## Work task
A complete and exact copy of the entries below is the expected result.

━━━

-- ==== Sys2Proof/Laws/Numerics.lean ====
section
/-! SUPPORT. The lengths of what the numerics deliver, and property P-ZERO (00_scope.md R30). -/

namespace Sys2Proof.Machine

@[simp] theorem zeroToZero_length (a b : List F64) : (zeroToZero a b).length = b.length := by
  unfold zeroToZero; split <;> simp

@[simp] theorem complexZeroToZero_length (a b : List C64) : (complexZeroToZero a b).length = b.length := by
  unfold complexZeroToZero; split <;> simp

@[simp] theorem numCosb_length (t : BasisFamily) (n : Nat) :
    (numCosb t n).length = basisSide t n * basisSide t n := by simp [numCosb]

@[simp] theorem numOmega_length (n : Nat) : (numOmega n).length = n * n := by simp [numOmega]

@[simp] theorem numInv_length (n : Nat) (a : List F64) : (numInv n a).length = n * n := by simp [numInv]

@[simp] theorem numKron_length (b m : List F64) : (numKron b m).length = 64 := by simp [numKron]

@[simp] theorem numRsim_length (l m r : List F64) : (numRsim l m r).length = 64 := by simp [numRsim]

@[simp] theorem numCsim_length (n : Nat) (l m r : List C64) : (numCsim n l m r).length = n * n := by simp [numCsim]

@[simp] theorem transpose_length {α : Type} [Inhabited α] (n : Nat) (xs : List α) :
    (transpose n xs).length = n * n := by simp [transpose]

@[simp] theorem conjTranspose_length (n : Nat) (zs : List C64) : (conjTranspose n zs).length = n * n := by
  simp [conjTranspose]

/-- The sign bit alone is a zero. -/
theorem fpIsZero_signOnly (x : F64) : fpIsZero (fpSignOnly x) = true := by
  simp only [fpIsZero, fpSignOnly, decide_eq_true_eq, BitVec.and_assoc]
  simp

/-- The sign bit alone is one of the two zeros. -/
theorem fpSignOnly_cases (x : F64) : fpSignOnly x = 0#64 ∨ fpSignOnly x = 0x8000000000000000#64 := by
  rw [fpSignOnly, show 0x8000000000000000#64 = BitVec.twoPow 64 63 by decide, BitVec.and_twoPow]
  split
  · exact .inr rfl
  · exact .inl rfl

/-- P-ZERO (00_scope.md R30) for the real products. -/
theorem zeroToZero_zero {a : List F64} (h : ∀ x ∈ a, fpIsZero x = true) (b : List F64) :
    ∀ y ∈ zeroToZero a b, fpIsZero y = true := by
  have hall : a.all fpIsZero = true := List.all_eq_true.2 h
  intro y hy
  rw [zeroToZero, if_pos hall, List.mem_map] at hy
  obtain ⟨x, -, rfl⟩ := hy
  exact fpIsZero_signOnly x

/-- P-ZERO (00_scope.md R30) for the complex product. -/
theorem complexZeroToZero_zero {a : List C64} (h : ∀ z ∈ a, complexIsZero z = true) (b : List C64) :
    ∀ y ∈ complexZeroToZero a b, complexIsZero y = true := by
  have hall : a.all complexIsZero = true := List.all_eq_true.2 h
  intro y hy
  rw [complexZeroToZero, if_pos hall, List.mem_map] at hy
  obtain ⟨x, -, rfl⟩ := hy
  simp [complexIsZero, complexSignOnly, fpIsZero_signOnly]

end Sys2Proof.Machine
end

━━━

## Your solution
-- ==== Sys2Proof/Laws/Numerics.lean ====
section
/-! SUPPORT. The lengths of what the numerics deliver, and property P-ZERO (00_scope.md R30). -/

namespace Sys2Proof.Machine

@[simp] theorem zeroToZero_length (a b : List F64) : (zeroToZero a b).length = b.length := by
  unfold zeroToZero; split <;> simp

@[simp] theorem complexZeroToZero_length (a b : List C64) : (complexZeroToZero a b).length = b.length := by
  unfold complexZeroToZero; split <;> simp

@[simp] theorem numCosb_length (t : BasisFamily) (n : Nat) :
    (numCosb t n).length = basisSide t n * basisSide t n := by simp [numCosb]

@[simp] theorem numOmega_length (n : Nat) : (numOmega n).length = n * n := by simp [numOmega]

@[simp] theorem numInv_length (n : Nat) (a : List F64) : (numInv n a).length = n * n := by simp [numInv]

@[simp] theorem numKron_length (b m : List F64) : (numKron b m).length = 64 := by simp [numKron]

@[simp] theorem numRsim_length (l m r : List F64) : (numRsim l m r).length = 64 := by simp [numRsim]

@[simp] theorem numCsim_length (n : Nat) (l m r : List C64) : (numCsim n l m r).length = n * n := by simp [numCsim]

@[simp] theorem transpose_length {α : Type} [Inhabited α] (n : Nat) (xs : List α) :
    (transpose n xs).length = n * n := by simp [transpose]

@[simp] theorem conjTranspose_length (n : Nat) (zs : List C64) : (conjTranspose n zs).length = n * n := by
  simp [conjTranspose]

/-- The sign bit alone is a zero. -/
theorem fpIsZero_signOnly (x : F64) : fpIsZero (fpSignOnly x) = true := by
  simp only [fpIsZero, fpSignOnly, decide_eq_true_eq, BitVec.and_assoc]
  simp

/-- The sign bit alone is one of the two zeros. -/
theorem fpSignOnly_cases (x : F64) : fpSignOnly x = 0#64 ∨ fpSignOnly x = 0x8000000000000000#64 := by
  rw [fpSignOnly, show 0x8000000000000000#64 = BitVec.twoPow 64 63 by decide, BitVec.and_twoPow]
  split
  · exact .inr rfl
  · exact .inl rfl

/-- P-ZERO (00_scope.md R30) for the real products. -/
theorem zeroToZero_zero {a : List F64} (h : ∀ x ∈ a, fpIsZero x = true) (b : List F64) :
    ∀ y ∈ zeroToZero a b, fpIsZero y = true := by
  have hall : a.all fpIsZero = true := List.all_eq_true.2 h
  intro y hy
  rw [zeroToZero, if_pos hall, List.mem_map] at hy
  obtain ⟨x, -, rfl⟩ := hy
  exact fpIsZero_signOnly x

/-- P-ZERO (00_scope.md R30) for the complex product. -/
theorem complexZeroToZero_zero {a : List C64} (h : ∀ z ∈ a, complexIsZero z = true) (b : List C64) :
    ∀ y ∈ complexZeroToZero a b, complexIsZero y = true := by
  have hall : a.all complexIsZero = true := List.all_eq_true.2 h
  intro y hy
  rw [complexZeroToZero, if_pos hall, List.mem_map] at hy
  obtain ⟨x, -, rfl⟩ := hy
  simp [complexIsZero, complexSignOnly, fpIsZero_signOnly]

end Sys2Proof.Machine
end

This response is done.